/-- In VALIDATE, CSUM raises ChecksumMismatch on an invalid frame (R140). -/
theorem State.csumOp_eq : s.csumOp = if s.f.sum = s.f.csum then s else s.raise .checksumMismatch := by
  by_cases hc : s.f.sum = s.f.csum <;> simp [State.csumOp, State.checksumOk, hst, hc]

/-- In VALIDATE, XHUM writes the Humidity of a valid frame (R142). -/
theorem State.xhumOp_eq :
    s.xhumOp = if s.f.sum = s.f.csum then { s with hum := trunc s.cfg.wVal s.f.humidity } else s := by
  simp only [State.xhumOp, hst, s.checksumOk_iff, true_and]

/-- In VALIDATE, XTEMP writes the Temperature of a valid frame (R143). -/
theorem State.xtempOp_eq :
    s.xtempOp = if s.f.sum = s.f.csum then { s with temp := truncSigned s.cfg.wVal s.f.temperature } else s := by
  simp only [State.xtempOp, hst, s.checksumOk_iff, true_and]

end

/-- Settles O23. The byte comparison is that of the sum modulo 256. -/
theorem csumRaisesOnAMismatch : Obligations.CsumRaisesOnAMismatch := by
  intro s hst
  simp only [← Frame.sum_eq_csum_iff]
  exact congrArg _ (State.csumOp_eq hst)

/-- Settles O24. On a valid frame the one write is the Humidity, which R8 leaves uncut; on an invalid one there is none. -/
theorem xhumExtractsTheHumidity : Obligations.XhumExtractsTheHumidity := by
  intro s hst
  refine ⟨s.xhumOp, rfl, ?_⟩
  rw [State.xhumOp_eq hst]
  by_cases hc : s.f.sum = s.f.csum
  · rw [if_pos hc]
    exact ⟨rfl, fun _ => ⟨rfl, fun hok => Frame.trunc_humidity hok s.f⟩, fun hne => absurd hc hne⟩
  · rw [if_neg hc]
    exact ⟨rfl, fun heq => absurd heq hc, fun _ => rfl⟩

/-- Settles O25. On a valid frame the one write is the Temperature, which R8 leaves uncut; on an invalid one there is none. -/
theorem xtempExtractsTheTemperature : Obligations.XtempExtractsTheTemperature := by
  intro s hst
  refine ⟨s.xtempOp, rfl, ?_⟩
  rw [State.xtempOp_eq hst, ← Frame.temperature_eq]
  by_cases hc : s.f.sum = s.f.csum
  · rw [if_pos hc]
    exact ⟨rfl, fun _ hok => Frame.truncSigned_temperature hok s.f, fun hne => absurd hc hne⟩
  · rw [if_neg hc]
    exact ⟨rfl, fun heq => absurd heq hc, fun _ => rfl⟩

/-! ### O26: The tick of VALIDATE -/

/-- The one tick of VALIDATE under R8: both values, uncut, and SUCCESS, or ChecksumMismatch (R141). -/
theorem State.ownTick_validate {s : State} (hok : s.cfg.ok = true) (hst : s.st = .validate) :
    s.ownTick = if s.f.sum = s.f.csum then
        { s with hum := s.f.humidity, temp := s.f.temperature, st := .success }
      else s.raise .checksumMismatch := by
  by_cases hc : s.f.sum = s.f.csum
  · rw [if_pos hc, s.ownTick_validate_match hst (s.checksumOk_iff.mpr hc), Frame.trunc_humidity hok,
      Frame.truncSigned_temperature hok]
  · rw [if_neg hc, s.ownTick_validate_differ hst (Bool.eq_false_iff.mpr (mt s.checksumOk_iff.mp hc))]

/-- Settles O26. VALIDATE is busy, so NOP and MEASURE are both the state's own transition. -/
theorem validateTakesOneTick : Obligations.ValidateTakesOneTick :=
  fun _ hok hst => ⟨congrArg _ (State.ownTick_validate hok hst), exec_measure_busy (by rw [hst]; rfl)⟩

/-! ### O27: The ranges of the values -/

/-- Every number up to `10 × limit + 255` is the decimal composition of two bytes, the first of them at most `limit` (R78). -/
theorem exists_decimal {limit v : Nat} (hlim : limit ≤ 255) (hv : v ≤ limit * 10 + 255) :
    ∃ x y : Byte, x.toNat ≤ limit ∧ x.toNat * 10 + y.toNat = v := by
  refine ⟨.ofNatLT (min (v / 10) limit) (by omega), .ofNatLT (v - min (v / 10) limit * 10) (by omega), ?_⟩
  simp only [BitVec.toNat_ofNatLT]
  omega

theorem Frame.exists_humidity {v : Nat} (hv : v ≤ 2805) : ∃ f : Frame, f.humidity = v := by
  obtain ⟨x, y, -, hxy⟩ := exists_decimal (limit := 255) le_rfl hv
  exact ⟨⟨x, y, 0, 0, 0⟩, hxy⟩

/-- Seven bits of byte 2 hold the magnitude's integer part, and bit 7 its sign (R77). -/
theorem Frame.exists_temperature {v : Int} (hv : v.natAbs ≤ 1525) : ∃ f : Frame, f.temperature = v := by
  obtain ⟨x, y, hx, hxy⟩ := exists_decimal (limit := 127) (by decide) hv
  rcases Int.natAbs_eq v with hpos | hneg
  · have hlt : x.toNat < 128 := Nat.lt_succ_of_le hx
    refine ⟨⟨0, 0, x, y, 0⟩, ?_⟩
    rw [Frame.temperature_eq, Nat.mod_eq_of_lt hlt, hxy, if_pos hlt, one_mul, ← hpos]
  · have hbyte : (x + 128#8).toNat = x.toNat + 128 := by
      rw [BitVec.toNat_add]
      exact Nat.mod_eq_of_lt (by simp; omega)
    refine ⟨⟨0, 0, x + 128#8, y, 0⟩, ?_⟩
    rw [Frame.temperature_eq, hbyte, Nat.add_mod_right, Nat.mod_eq_of_lt (by omega), hxy, if_neg (by omega), neg_one_mul,
      ← hneg]

/-- Settles O27. The bounds are those of the bytes; a value is composed of an integer part and a byte (`exists_decimal`), and
492 is 49 × 10 + 2 and 48 × 10 + 12. -/
theorem valuesFillTheirRanges : Obligations.ValuesFillTheirRanges := by
  refine ⟨fun f => ?_, fun v => Frame.exists_humidity, fun v hlo hhi => Frame.exists_temperature (by omega), ?_,
    fun f hg hf hh ht => ⟨?_, ?_⟩⟩
  · have habs := f.temperature_natAbs
    have hmag := f.magnitude_le
    exact ⟨f.humidity_le, by omega, by omega⟩
  · exact ⟨⟨49, 2, 0, 0, 0⟩, ⟨48, 12, 0, 0, 0⟩, by decide, rfl, rfl⟩
  · rw [Frame.humidity, decimal]
    omega
  · rw [Frame.temperature_natAbs, Frame.magnitude, decimal]
    omega

/-! ### O56: The nominal trace -/

/-- THE NOMINAL TRACE of a frame, up to the low sample that ends its last bit, leads from ACK_LOW to VALIDATE with that frame
(R88, R131). -/
theorem State.receive_nominalTrace {s : State} (g : Frame) (hok : s.cfg.ok = true) (hst : s.st = .ackLow)
    (hcnt : s.cnt = 0) (hlim : 80 < s.cfg.timeoutTicks) :
    ∃ cnt lo, (s.receive (ackWave ++ frameWave g.b0 g.b1 g.b2 g.b3 g.b4 ++ [low])).registers = { s.registers with
      st := .validate, idx := 39, cnt := cnt, lo := lo, f := g } := by
  have hwf : (Instr.symAck 80 80).wellFormed s.cfg = true := by simp [Instr.wellFormed, hlim]
  have hack := Host.Outcome.next.inj (acknowledgementSymbolIsMeasured s 80 80 hok hst hcnt hwf)
  rw [List.append_assoc, State.receive_append, ackWave, hack]
  exact State.receive_frameWave g hok rfl (by simp; omega)

/-- Settles O56. The handshake leaves ACK_LOW, the trace fills the frame (`State.receive_nominalTrace`), and the checksum matches
at the tick of VALIDATE. -/
theorem nominalTraceRoundTrips : Obligations.NominalTraceRoundTrips := by
  intro s line last hs b0 b1 b2 b3 hok hq hlen hnr hlim
  let g : Frame := ⟨b0, b1, b2, b3, checksumOf b0 b1 b2 b3⟩
  have hregs := State.after_handshake line hok hq hlen hnr
  have hcfg := s.after_cfg (⟨false, true, line⟩ :: hs)
  refine ⟨_, runOn_eq s _ hok, ?_⟩
  rw [measureInputs, State.after_append, State.after_append, State.after_waveInputs]
  generalize s.after (⟨false, true, line⟩ :: hs) = u at hregs hcfg ⊢
  rw [← hcfg] at hok hlim
  obtain ⟨cnt, lo, htrace⟩ := State.receive_nominalTrace g hok (congrArg Registers.st hregs)
    (congrArg Registers.cnt hregs) hlim
  obtain ⟨hcfg', -⟩ := u.receive_frame (ackWave ++ frameWave b0 b1 b2 b3 (checksumOf b0 b1 b2 b3) ++ [low])
  rw [hregs] at htrace
  generalize u.receive _ = v at htrace hcfg' ⊢
  rw [← hcfg'] at hok
  obtain ⟨hst, -, -, -, -, hf, herr, -⟩ := Registers.mk.inj htrace
  have hsum : v.f.sum = v.f.csum := by rw [hf]; rfl
  have htick := (State.ownTick_validate (s := v.withInput ⟨false, false, last⟩) hok hst).trans (if_pos hsum)
  rw [State.after_cons, State.after_nil, State.tickEnd_of_no_command rfl rfl, htick]
  exact ⟨rfl, hf, State.measurement_success rfl herr⟩

end Sys2Proof.Machine
end

section
/-! SUPPORT. The statements of spec/44_formatting.md: what FMT.H and FMT.T render, that `dec` is the decimal numeral, and that
the decoder of TXT reads back every rendered text (R150 to R153). -/

namespace Sys2Proof.Machine

/-! ### O28, O29: FMT.H and FMT.T -/

/-- The rendering of a humidity, written out. -/
theorem renderHum_eq (v : Value) :
    renderHum v = dec (v.toNat / 10) ++ ['.'] ++ dec (v.toNat % 10) ++ ['%'] := rfl

/-- The rendering of a temperature, written out. -/
theorem renderTemp_eq (v : Value) :
    renderTemp v = (if v.toInt < 0 then ['-'] else []) ++ dec (v.toInt.natAbs / 10) ++ ['.'] ++
      dec (v.toInt.natAbs % 10) ++ ['°', 'C'] := by
  simp only [renderTemp, tenths, List.append_assoc]

/-- FMT.H writes the rendering into `text` and nothing else. -/
theorem exec_fmtH (v : Value) (s : State) : exec (.fmtH v) s = .next { s with text := renderHum v } := rfl

/-- FMT.T writes the rendering into `text` and nothing else. -/
theorem exec_fmtT (v : Value) (s : State) : exec (.fmtT v) s = .next { s with text := renderTemp v } := rfl

/-- Settles O28. -/
theorem fmtHRendersTheHumidity : Obligations.FmtHRendersTheHumidity := by
  intro s v
  rw [exec_fmtH, renderHum_eq]

/-- Settles O29. -/
theorem fmtTRendersTheTemperature : Obligations.FmtTRendersTheTemperature := by
  intro s v
  rw [exec_fmtT, renderTemp_eq]

/-! ### O30: The decimal numeral -/

/-- The model's digit character is the library's. -/
theorem digitChar_eq {d : Nat} (hd : d < 10) : digitChar d = d.digitChar := by
  interval_cases d <;> rfl

/-- The model's digits are the library's in base ten, whatever the fuel and the digits read so far. -/
theorem decInto_eq_toDigitsCore (fuel n : Nat) (acc : List Char) :
    decInto fuel n acc = Nat.toDigitsCore 10 fuel n acc := by
  induction fuel generalizing n acc with
  | zero => rfl
  | succ k ih =>
    rw [decInto, Nat.toDigitsCore]
    by_cases hn : n < 10
    · rw [if_pos hn, if_pos (Nat.div_eq_of_lt hn), Nat.mod_eq_of_lt hn, digitChar_eq hn]
    · have hdiv : n / 10 ≠ 0 := by omega
      rw [if_neg hn, if_neg hdiv, ih, digitChar_eq (Nat.mod_lt n (by decide))]

/-- `dec` is the library's list of decimal digits. -/
theorem dec_eq_toDigits (n : Nat) : dec n = Nat.toDigits 10 n := decInto_eq_toDigitsCore _ _ _

/-- A numeral has at least one digit. -/
theorem dec_ne_nil (n : Nat) : dec n ≠ [] := by
  rw [dec_eq_toDigits]
  exact Nat.toDigits_ne_nil

/-- The numeral of a number below ten is its digit. -/
theorem dec_of_lt_ten {n : Nat} (hn : n < 10) : dec n = [digitChar n] := by
  rw [dec_eq_toDigits, Nat.toDigits_of_lt_base hn, digitChar_eq hn]

/-- The numeral of a number of at least ten is that of its tens, then its last digit. -/
theorem dec_of_ten_le {n : Nat} (hn : 10 ≤ n) : dec n = dec (n / 10) ++ [digitChar (n % 10)] := by
  rw [dec_eq_toDigits, Nat.toDigits_of_base_le (by decide) hn, ← dec_eq_toDigits,
    digitChar_eq (Nat.mod_lt n (by decide))]

/-- Every character of a numeral is a digit. -/
theorem digit_of_mem_dec {n : Nat} {ch : Char} (h : ch ∈ dec n) : '0' ≤ ch ∧ ch ≤ '9' := by
  rw [dec_eq_toDigits] at h
  have hdigit := Nat.isDigit_of_mem_toDigits (by decide) (by decide) h
  simpa [Char.isDigit, Char.le_def] using hdigit

/-- The numeral of a number other than 0 does not begin with the digit 0: its first digit is that of the tens, and of one digit
itself. -/
theorem dec_head?_ne_zero {n : Nat} (hn : n ≠ 0) : (dec n).head? ≠ some '0' := by
  induction n using Nat.strong_induction_on with
  | _ n ih =>
    by_cases hlt : n < 10
    · rw [dec_of_lt_ten hlt, digitChar_eq hlt]
      simpa using hn
    · have htens := ih (n / 10) (by omega) (by omega)
      rwa [dec_of_ten_le (by omega), List.head?_append_of_ne_nil _ (dec_ne_nil _)]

§ PROBLEM DESCRIPTION:
Could you repeat exactly the lines above from the line with "with that frame" up to and including the line with "let g : Frame", and only those?

§ REPLY TO THE EXERCISE:
/-- THE NOMINAL TRACE of a frame, up to the low sample that ends its last bit, leads from ACK_LOW to VALIDATE with that frame
(R88, R131). -/
theorem State.receive_nominalTrace {s : State} (g : Frame) (hok : s.cfg.ok = true) (hst : s.st = .ackLow)
    (hcnt : s.cnt = 0) (hlim : 80 < s.cfg.timeoutTicks) :
    ∃ cnt lo, (s.receive (ackWave ++ frameWave g.b0 g.b1 g.b2 g.b3 g.b4 ++ [low])).registers = { s.registers with
      st := .validate, idx := 39, cnt := cnt, lo := lo, f := g } := by
  have hwf : (Instr.symAck 80 80).wellFormed s.cfg = true := by simp [Instr.wellFormed, hlim]
  have hack := Host.Outcome.next.inj (acknowledgementSymbolIsMeasured s 80 80 hok hst hcnt hwf)
  rw [List.append_assoc, State.receive_append, ackWave, hack]
  exact State.receive_frameWave g hok rfl (by simp; omega)

/-- Settles O56. The handshake leaves ACK_LOW, the trace fills the frame (`State.receive_nominalTrace`), and the checksum matches
at the tick of VALIDATE. -/
theorem nominalTraceRoundTrips : Obligations.NominalTraceRoundTrips := by
  intro s line last hs b0 b1 b2 b3 hok hq hlen hnr hlim
  let g : Frame := ⟨b0, b1, b2, b3, checksumOf b0 b1 b2 b3⟩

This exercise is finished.